I am a graphic designer (Illustrator, Photoshop, After Effects, Dreamweaver, Flash 8, etc.) with some gaming in mind (really I only play BF, especially 1942). I don't want some extreme gaming ridiculousness, I just need quick graphics, lots of processing power for rendering and such and room for imaging and files. I think the above setup lands me in around the $800-950 range. Any ideas, suggestions? I'm wondering if I really need the 8800 video card. That's probably the most expensive increase in price for me. Also, I have not added the cost of an OS because I can get XP Pro, or Vista Ultimate for free (nice to have someone in the tech industry). I'm gonna buy a new monitor down the road, like after x-mas. I haven't settled exactly on a case yet, but the Antec 900 seems pretty highly rated and looks-wise seems okay to me. Any comments would help, thanks in advance.

P.S.- No matter what this will be a huge upgrade from my XPS Gen 2 and a lot cheaper.


----------



## 1 g0t 0wn3d (Jan 31, 2007)

Ok, you forgot ram and....http://www.newegg.com/Product/Product.aspx?Item=N82E16817104026 thats a good power suppliy,


----------



## MJDeViant (Jul 12, 2007)

Yeah, the PSU was going to be around that $$, theres a few that look pretty good for the price. The more I read around here and at like Newegg, the more important the PSU seems to be. I'm a first time builder so I just thought "It needs power, and probably a lot". Goo thing I researched before I bought some PSU that's bad for your system.

Oh yeah, RAM, I'm going for any DDR2 800 (pc6400). Any suggestions on that? That changes the ol' price a bit. I have no real budget, as I am just building it as I buy parts every paycheck. But, I am also not an idiot who needs to have overkill for what I'm going to use it for. I think my budget is good for a computer. I'm really hoping that graphics cards, especially the 8800 drop in price by the time I buy it. Also, I think maybe a DX10 @ 256mb will be fine for my needs (and a hell of a lot cheaper). I really just want the 8800 for down the road when I inevitably buy some new FPS. I guess I can always just upgrade later, too.


----------



## 1 g0t 0wn3d (Jan 31, 2007)

The 8800 is better then two 8600 256 mb in sli, will look up the ram in a sec


----------



## linderman (May 20, 2005)

well one thing is for sure


if the 8800 *GTS* 640 meg is not needed or outta your budget / wants

then you dont really need the quad either or a real high end motherboard ??
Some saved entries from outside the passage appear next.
-- ==== Sys2Proof/Certificates/Slice0/Obligations.lean ====
section
/-! DEFINITION. Statements about the model for the provers, each `def Obligations.<Name> : Prop`. A statement that the
manual makes names its rule; the rest say what the model does where the manual leaves it open. -/

open Sys2Proof Sys2Proof.Machine

/-! ## The queue of commands -/

/-- A step takes the command at the front of the queue and is its `exec` with the queue's rest. -/
def Obligations.StepTakesTheFrontCommand : Prop :=
  ∀ (c : Instr) (rest : List Instr) (s : State),
    step { s with pending := c :: rest } = exec c { s with pending := rest }

/-- Every command and every event has an effect in every state, and none of them touches the queue of commands. That an
event whose conditions do not hold leaves the state as it stands is the model's reading (notes/assumptions/4.md). -/
def Obligations.EveryCommandIsAnsweredAndTheQueueStands : Prop :=
  ∀ (c : Instr) (s : State), ∃ t, exec c s = .next t ∧ t.pending = s.pending

/-- The bytes a management link frame carries for a command spell that command and no other (Table 11-4, R185,
R193). That an APPLY with an unknown point is a row of UNKNOWN_COMMAND is the model's reading (notes/assumptions/10.md). -/
def Obligations.LinkFrameSpellsItsCommand : Prop :=
  ∀ c : Instr, c.wf = true → frameBytes c ≠ [] → decodeFrame (frameBytes c) = some c

/-! ## Reset (R118) -/

/-- When reset ends every item has its value after reset, MSIZE is sampled, and both anchor slots are being read. The values
of the records of responses and issues, of SCS_N's left-over assertion and of the elapsed time, and the order of the two
slot reads, are the model's (notes/assumptions/19.md, 28.md, 33.md). -/
def Obligations.ResetReleaseGivesTheValuesAfterReset : Prop :=
  ∀ (msize : Fin 4) (selected : Bool) (s : State), ∃ t, exec (.resetRelease msize selected) s = .next t ∧
    t.pending = s.pending ∧ t.inReset = false ∧ t.msize = msize ∧ t.memorySize = 2 ^ (21 + msize.val) ∧
    t.device = .start ∧ t.powerFail = ⟨.none, none, false, false⟩ ∧ t.issueAllowed = false ∧
    (∀ r, t.region r = ⟨⟨false, 0, 1, .pass, .wait, 0, .notify⟩, ⟨false, 0, 1, .pass, .wait, 0, .notify⟩, .none, .idle, 1, 0,
      none, none, false, 0, .none, [], false, false⟩) ∧
    t.directory = [] ∧
    t.log = ⟨none, 0, 0, 0, 0, 0, 0, none, 0, 0, Vector.replicate 8 none, none, false, none, false, false, false, []⟩ ∧
    t.writer = ⟨none, [], none, none, Vector.replicate 8 none, 7⟩ ∧
    t.engine = ⟨[], none, false, [], none, none, [], [], none, 0, none⟩ ∧
    t.startup = ⟨Vector.replicate 2 ⟨1, .reading⟩, 0, 0, 0, [], Vector.replicate 8 ⟨none, none⟩⟩ ∧ t.faults = [] ∧
    t.notices = ⟨Vector.replicate 28 false, Vector.replicate 28 0, 0⟩ ∧ t.table = [] ∧
    (∀ g, t.tag g = .free) ∧ t.dport.share = 0 ∧ t.dport.logQueue = [] ∧ t.dport.rollQueue = [] ∧
    t.dport.anchorQueue = [readBlock .startup (t.memorySize - 64), readBlock .startup (t.memorySize - 32)] ∧
    t.params = ⟨100, 3, 256, 1024, 50⟩ ∧ t.timebase = ⟨100, 0⟩ ∧ t.link = ⟨selected, none⟩ ∧
    t.requestReady = false ∧ t.alert = false ∧ t.safe = false ∧ t.responses = [] ∧ t.issued = []

/-- RESET_N asserted withdraws ready, deasserts SAFE and ALERT_N, releases SDO and abandons the work in progress, without
responses; while it is asserted nothing but the end of reset acts on the part (R118, R160, R187). That the work is abandoned
at the assertion and the other items take their reset values at the release is the model's reading
(notes/assumptions/19.md), and so is that an event presented meanwhile, a link command too, leaves the state as it stands
(notes/assumptions/4.md, 9.md). -/
def Obligations.ResetSilencesAndHoldsThePart : Prop :=
  (∀ s : State, ∃ t, exec .resetAssert s = .next t ∧ t.inReset = true ∧ t.requestReady = false ∧ t.safe = false ∧
    t.alert = false ∧ (∀ p, t.sdo p = none) ∧ t.link.frame = none ∧ t.table = [] ∧ t.responses = s.responses ∧
    (∀ g, t.tag g = .free) ∧ t.dport.anchorQueue = [] ∧ t.dport.logQueue = [] ∧ t.dport.rollQueue = [] ∧
    t.writer.builder = none ∧ t.writer.closing = [] ∧ t.writer.deferred = none ∧ t.writer.granted = none ∧
    (∀ r, t.writer.held.get r = none) ∧ t.engine.walk = none ∧ t.engine.queue = [] ∧ t.log.anchor = none ∧
    t.log.deferred = none ∧ t.issued = s.issued ∧ t.pending = s.pending) ∧
  (∀ (c : Instr) (s : State), s.inReset = true → c ≠ .resetAssert → (∀ m b, c ≠ .resetRelease m b) → exec c s = .next s)

/-- No request is issued before the wait after reset has passed, and its end changes nothing else (R118, R164). That an
event which is not due changes nothing is the model's reading (notes/assumptions/4.md). -/
def Obligations.FirstIssueWaitsForTheDelay : Prop :=
  (∀ s : State, s.inReset = false → exec .firstIssueDelayExpiry s = .next { s with issueAllowed := true }) ∧
  (∀ s : State, s.issueAllowed = false → exec .downstreamIssue s = .next s)

/-! ## The management link -/

/-- IDENT returns the device code, the revision code and the sampled memory size code, and changes nothing (R188). -/
def Obligations.IdentReportsTheDevice : Prop :=
  ∀ s : State, LinkReady s → Takes .ident s .ok [0x20, 0x80, 0x01, BitVec.ofNat 8 s.msize.val] s

/-- READ_STATUS returns Table 11-6 and changes nothing; the entry-state counts add up to the entry count, and the Power-Fail
phase is NONE outside QUIESCING and HALTED (R189). That a queue length too great for its byte is shown modulo 256 is the
model's choice (notes/assumptions/23.md). -/
def Obligations.ReadStatusReportsThePart : Prop :=
  ∀ s : State, InRange s → LinkReady s → ∃ data, Takes .readStatus s .ok data s ∧ data.length = 17 ∧
    field data 0 1 = s.device.code ∧ field data 1 1 = s.powerFail.phase.code ∧ field data 2 1 = s.table.length ∧
    field data 3 1 = s.table.countP (fun e => e.state = .waitOrder) ∧
    field data 4 1 = s.table.countP (fun e => e.state = .waitRegion) ∧
    field data 5 1 = s.table.countP (fun e => e.state = .waitLog) ∧
    field data 6 1 = s.table.countP (fun e => e.state = .waitSpace) ∧
    field data 7 1 = s.table.countP (fun e => e.state = .ready) ∧
    field data 8 1 = s.table.countP (fun e => e.state = .issued) ∧
    field data 3 1 + field data 4 1 + field data 5 1 + field data 6 1 + field data 7 1 + field data 8 1 = s.table.length ∧
    field data 9 2 = s.directory.length ∧ field data 11 1 = s.engine.queue.length % 256 ∧
    field data 12 1 = (match s.engine.walk with
      | some r => r.val
      | none => 0xFF) ∧
    field data 13 1 = s.faults.length ∧ field data 14 1 = allTags.countP (fun g => (s.tag g).isOutstanding) ∧
    field data 15 1 = allTags.countP (fun g => (s.tag g).isQuarantined) ∧
    (field data 16 1 = 1 ↔ ∀ g, (s.tag g).isQuarantined = true) ∧ field data 16 1 ≤ 1 ∧
    (PowerLaw s → s.device ≠ .quiescing → s.device ≠ .halted → field data 1 1 = 0)
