/-! `State.clearNotice` -/

@[simp] theorem State.clearNotice_pending (n : Source) : (s.clearNotice n).pending = s.pending := rfl
@[simp] theorem State.clearNotice_inReset (n : Source) : (s.clearNotice n).inReset = s.inReset := rfl
@[simp] theorem State.clearNotice_msize (n : Source) : (s.clearNotice n).msize = s.msize := rfl
@[simp] theorem State.clearNotice_device (n : Source) : (s.clearNotice n).device = s.device := rfl
@[simp] theorem State.clearNotice_powerFail (n : Source) : (s.clearNotice n).powerFail = s.powerFail := rfl
@[simp] theorem State.clearNotice_issueAllowed (n : Source) : (s.clearNotice n).issueAllowed = s.issueAllowed := rfl
@[simp] theorem State.clearNotice_regions (n : Source) : (s.clearNotice n).regions = s.regions := rfl
@[simp] theorem State.clearNotice_directory (n : Source) : (s.clearNotice n).directory = s.directory := rfl
@[simp] theorem State.clearNotice_log (n : Source) : (s.clearNotice n).log = s.log := rfl
@[simp] theorem State.clearNotice_writer (n : Source) : (s.clearNotice n).writer = s.writer := rfl
@[simp] theorem State.clearNotice_engine (n : Source) : (s.clearNotice n).engine = s.engine := rfl
@[simp] theorem State.clearNotice_startup (n : Source) : (s.clearNotice n).startup = s.startup := rfl
@[simp] theorem State.clearNotice_faults (n : Source) : (s.clearNotice n).faults = s.faults := rfl
@[simp] theorem State.clearNotice_notices (n : Source) : (s.clearNotice n).notices = { s.notices with flags := s.notices.flags.set n.val false } := rfl
@[simp] theorem State.clearNotice_table (n : Source) : (s.clearNotice n).table = s.table := rfl
@[simp] theorem State.clearNotice_dport (n : Source) : (s.clearNotice n).dport = s.dport := rfl
@[simp] theorem State.clearNotice_params (n : Source) : (s.clearNotice n).params = s.params := rfl
@[simp] theorem State.clearNotice_timebase (n : Source) : (s.clearNotice n).timebase = s.timebase := rfl
@[simp] theorem State.clearNotice_link (n : Source) : (s.clearNotice n).link = s.link := rfl
@[simp] theorem State.clearNotice_responses (n : Source) : (s.clearNotice n).responses = s.responses := rfl
@[simp] theorem State.clearNotice_issued (n : Source) : (s.clearNotice n).issued = s.issued := rfl
@[simp] theorem State.clearNotice_freeCount (n : Source) : (s.clearNotice n).freeCount = s.freeCount := rfl

/-! `State.updEntry` -/

@[simp] theorem State.updEntry_pending (t : HostTag) (f : Entry → Entry) : (s.updEntry t f).pending = s.pending := rfl
@[simp] theorem State.updEntry_inReset (t : HostTag) (f : Entry → Entry) : (s.updEntry t f).inReset = s.inReset := rfl
@[simp] theorem State.updEntry_msize (t : HostTag) (f : Entry → Entry) : (s.updEntry t f).msize = s.msize := rfl
@[simp] theorem State.updEntry_device (t : HostTag) (f : Entry → Entry) : (s.updEntry t f).device = s.device := rfl
@[simp] theorem State.updEntry_powerFail (t : HostTag) (f : Entry → Entry) : (s.updEntry t f).powerFail = s.powerFail := rfl
@[simp] theorem State.updEntry_issueAllowed (t : HostTag) (f : Entry → Entry) : (s.updEntry t f).issueAllowed = s.issueAllowed := rfl
@[simp] theorem State.updEntry_regions (t : HostTag) (f : Entry → Entry) : (s.updEntry t f).regions = s.regions := rfl
@[simp] theorem State.updEntry_directory (t : HostTag) (f : Entry → Entry) : (s.updEntry t f).directory = s.directory := rfl
@[simp] theorem State.updEntry_log (t : HostTag) (f : Entry → Entry) : (s.updEntry t f).log = s.log := rfl
@[simp] theorem State.updEntry_writer (t : HostTag) (f : Entry → Entry) : (s.updEntry t f).writer = s.writer := rfl
@[simp] theorem State.updEntry_engine (t : HostTag) (f : Entry → Entry) : (s.updEntry t f).engine = s.engine := rfl
@[simp] theorem State.updEntry_startup (t : HostTag) (f : Entry → Entry) : (s.updEntry t f).startup = s.startup := rfl
@[simp] theorem State.updEntry_faults (t : HostTag) (f : Entry → Entry) : (s.updEntry t f).faults = s.faults := rfl
@[simp] theorem State.updEntry_notices (t : HostTag) (f : Entry → Entry) : (s.updEntry t f).notices = s.notices := rfl
@[simp] theorem State.updEntry_table (t : HostTag) (f : Entry → Entry) : (s.updEntry t f).table = s.table.map fun e => if e.tag = t then f e else e := rfl
@[simp] theorem State.updEntry_dport (t : HostTag) (f : Entry → Entry) : (s.updEntry t f).dport = s.dport := rfl
@[simp] theorem State.updEntry_params (t : HostTag) (f : Entry → Entry) : (s.updEntry t f).params = s.params := rfl
@[simp] theorem State.updEntry_timebase (t : HostTag) (f : Entry → Entry) : (s.updEntry t f).timebase = s.timebase := rfl
@[simp] theorem State.updEntry_link (t : HostTag) (f : Entry → Entry) : (s.updEntry t f).link = s.link := rfl
@[simp] theorem State.updEntry_responses (t : HostTag) (f : Entry → Entry) : (s.updEntry t f).responses = s.responses := rfl
@[simp] theorem State.updEntry_issued (t : HostTag) (f : Entry → Entry) : (s.updEntry t f).issued = s.issued := rfl
@[simp] theorem State.updEntry_freeCount (t : HostTag) (f : Entry → Entry) : (s.updEntry t f).freeCount = s.freeCount := rfl
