/-! ## Starting -/

theorem lookup_state (s : State) (r : RegionId) (addr : Nat) (miss : Handling) {st : EntryState} {h : Option Handling}
    (k : s.lookup r addr miss = .go st h) : st ≠ .waitOrder := by
  unfold State.lookup at k
  split at k <;> cases k <;> simp

theorem placeByRegion_state (s : State) (r : RegionId) (e : Entry) {st : EntryState} {h : Option Handling}
    (k : s.placeByRegion r e = .go st h) : st ≠ .waitOrder := by
  unfold State.placeByRegion at k
  split at k
  · cases k; simp
  · cases k; simp
  · cases k; simp
  · split at k <;> cases k; simp
  · exact lookup_state s r _ _ k
  · split at k
    · exact lookup_state s r _ _ k
    · cases k; simp
  · cases k; simp
  · cases k

/-- No request is placed in WAIT_ORDER on its start (R156). -/
theorem placing_state (s : State) (e : Entry) (c : RequestClass) {st : EntryState} {h : Option Handling}
    (k : s.placing e c = .go st h) : st ≠ .waitOrder := by
  unfold State.placing at k
  split at k
  · cases k
  · cases k; simp
  · split at k
    · cases k
    · exact placeByRegion_state s _ e k

/-- The entry with a tag takes a class, state and handling. -/
def State.placed (s : State) (t : HostTag) (c : RequestClass) (st : EntryState) (h : Option Handling) : State :=
  s.updEntry t fun x => { x with cls := some c, state := st, handling := h }

/-- What an entry's start does: a response, or a placing that is not WAIT_ORDER. -/
theorem startEntry_cases (s : State) (e : Entry) :
    (∃ reason, s.startEntry e = s.answerError e reason) ∨
      ∃ st h, st ≠ .waitOrder ∧ s.startEntry e = s.placed e.tag (s.classify e.addr) st h := by
  unfold State.startEntry
  dsimp only
  cases k : s.placing e (s.classify e.addr) with
  | go st h => exact .inr ⟨st, h, placing_state s e _ k, rfl⟩
  | refuse reason => exact .inl ⟨reason, rfl⟩

theorem State.tags_placed (s : State) (t : HostTag) (c : RequestClass) (st : EntryState) (h : Option Handling) :
    (s.placed t c st h).tags = s.tags := by
  simp only [State.tags, State.placed, State.updEntry, List.map_map]
  refine List.map_congr_left fun e _ => ?_
  simp only [Function.comp]
  split <;> rfl

theorem Base.placed (s : State) (t : HostTag) (c : RequestClass) {st : EntryState} (h : Option Handling)
    (hst : st ≠ .waitOrder) : Base s (s.placed t c st h) where
  same := ⟨rfl, rfl, rfl, rfl, rfl, rfl, rfl, rfl, rfl, rfl, rfl⟩
  dev := .of_eq rfl rfl rfl rfl rfl
  reg := .of_eq rfl rfl id rfl rfl
  note := .of_eq rfl rfl
  sub := by rw [State.tags_placed]
  responses := ⟨[], by simp [State.placed]⟩
  begun g k e he := by
    obtain ⟨x, hx, rfl⟩ := List.mem_map.mp he
    dsimp only
    split
    · exact fun _ => hst
    · exact k x hx

/-- A placing keeps same-line order when the entry has started, or no older entry for its line is in the table. -/
theorem LineLaw.placed {s : State} (hl : LineLaw s) (t : HostTag) (c : RequestClass) (st : EntryState)
    (h : Option Handling) (hb : Begun s t) : LineLaw (s.placed t c st h) := by
  simp only [LineLaw, State.placed, State.updEntry, List.pairwise_map]
  refine List.Pairwise.imp_of_mem (fun {a b} ha hb' k => ?_) hl
  split_ifs with h1 h2 h2
  · exact fun j => absurd (k j) (hb b hb' h2)
  · exact k
  · exact fun j => absurd (k j) (hb b hb' h2)
  · exact k

theorem accounted_placed (s : State) (t : HostTag) (c : RequestClass) (st : EntryState) (h : Option Handling)
    (g : HostTag) : accounted (s.placed t c st h) g = accounted s g := by
  have := State.tags_placed s t c st h
  simp only [State.tags] at this
  simp only [accounted, this]
  rfl

theorem Base.startEntry (s : State) (e : Entry) : Base s (s.startEntry e) := by
  obtain ⟨reason, h⟩ | ⟨st, h, hst, k⟩ := startEntry_cases s e
  · rw [h]; exact .answer s e _ _
  · rw [k]; exact .placed s e.tag _ h hst

/-- Starting an entry of the table that has begun. -/
theorem Kept.startEntry {s : State} {e : Entry} (he : e.tag ∈ s.tags) (hb : Begun s e.tag) : Kept s (s.startEntry e) := by
  obtain ⟨reason, h⟩ | ⟨st, h, hst, k⟩ := startEntry_cases s e
  · rw [h]; exact .answer _ _ fun _ => he
  · rw [k]
    exact
      { Base.placed s e.tag _ h hst with
        account := fun _ => accounted_placed s _ _ _ _
        line := fun _ hl => hl.placed _ _ _ _ hb }

/-- An entry of the table whose tags are distinct is the only one with its tag. -/
theorem eq_of_tag {s : State} (hn : s.tags.Nodup) {a b : Entry} (ha : a ∈ s.table) (hb : b ∈ s.table)
    (h : a.tag = b.tag) : a = b := List.inj_on_of_nodup_map hn ha hb h

theorem Kept.releaseHeld (s : State) (r : RegionId) : Kept s (s.releaseHeld r) := by
  unfold State.releaseHeld State.heldEntries
  refine .foldEntries Begun _ Base.startEntry (fun s e g h => (Base.startEntry s e).begun g h) ?_
    (fun s e _ he hb => .startEntry he hb) _ s ?_ ?_ ?_
  · intro s e g hg hin
    obtain ⟨reason, h⟩ | ⟨st, h, hst, k⟩ := startEntry_cases s e
    · rw [h, State.answerError, State.tags_answer]; simp [hg, hin]
    · rw [k, State.tags_placed]; exact hin
  · exact fun e he => List.mem_map_of_mem (List.mem_of_mem_filter he)
  · intro hn e he x hx hxe
    have h := eq_of_tag hn hx (List.mem_of_mem_filter he) hxe
    subst h
    have := (List.mem_filter.mp he).2
    intro k
    simp [k] at this
  · exact fun hn => hn.sublist (List.Sublist.map _ List.filter_sublist)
the quads are designed for professional graphix users (commerical) 

if thats not you, then we can trim more ??????


----------



## MJDeViant (Jul 12, 2007)

I'm an art major and I currently work for OSU as their graphic designer. I do a lot of Photoshop and Illustrator, as well as having them both open when I am making stuff to import into after effects, that's the reason I'm guessing I should go Quad. I mean, I'll have at least two of those open, iTunes, and you know, like IM, Firefox, etc. at most times. I never wanted a 640 MB video card, or to run SLi, I just want something that can handle maybe a few FPS games as well as just being for art. I'm definitely not a gamer, like I only play BF1942 a lot, usually I just do art. I just thought maybe the 320 8800 would be kink free running for awhile, like until 2009 or so.


----------



## 1 g0t 0wn3d (Jan 31, 2007)

You will want the more memorey because of the higher resolution used in image editing.


----------



## MJDeViant (Jul 12, 2007)

I was gonna start with 2GB, then add more later.


----------



## 1 g0t 0wn3d (Jan 31, 2007)

I was talking about grafics but 2 gb is good.


----------



## TheMatt (May 9, 2006)

I would look at the Gigabyte, MSI, Abit, and Foxconn boards with the 680i chipset. The big hype with the P35 chipset is support for DDR3, but a dual channel pair of DDR2 667 MHz DMMs will create a 1:1 FSBRAM ratio. Any extra speed the RAM has over the CPU FSB is pointless.


----------



## linderman (May 20, 2005)

the quad 6600 and the 8800 GTS 320meg will be a solid choice


I personally would go for the 640meg myself, it would even be worth putting off the complete assembly of the system until you could add the extra $100 to your budget 

A grafix computer needs the same horsepower and video card as a high end gamer, maybeee even a pinch MORE

I would go with a $50.00 case that would save money (coolermaster)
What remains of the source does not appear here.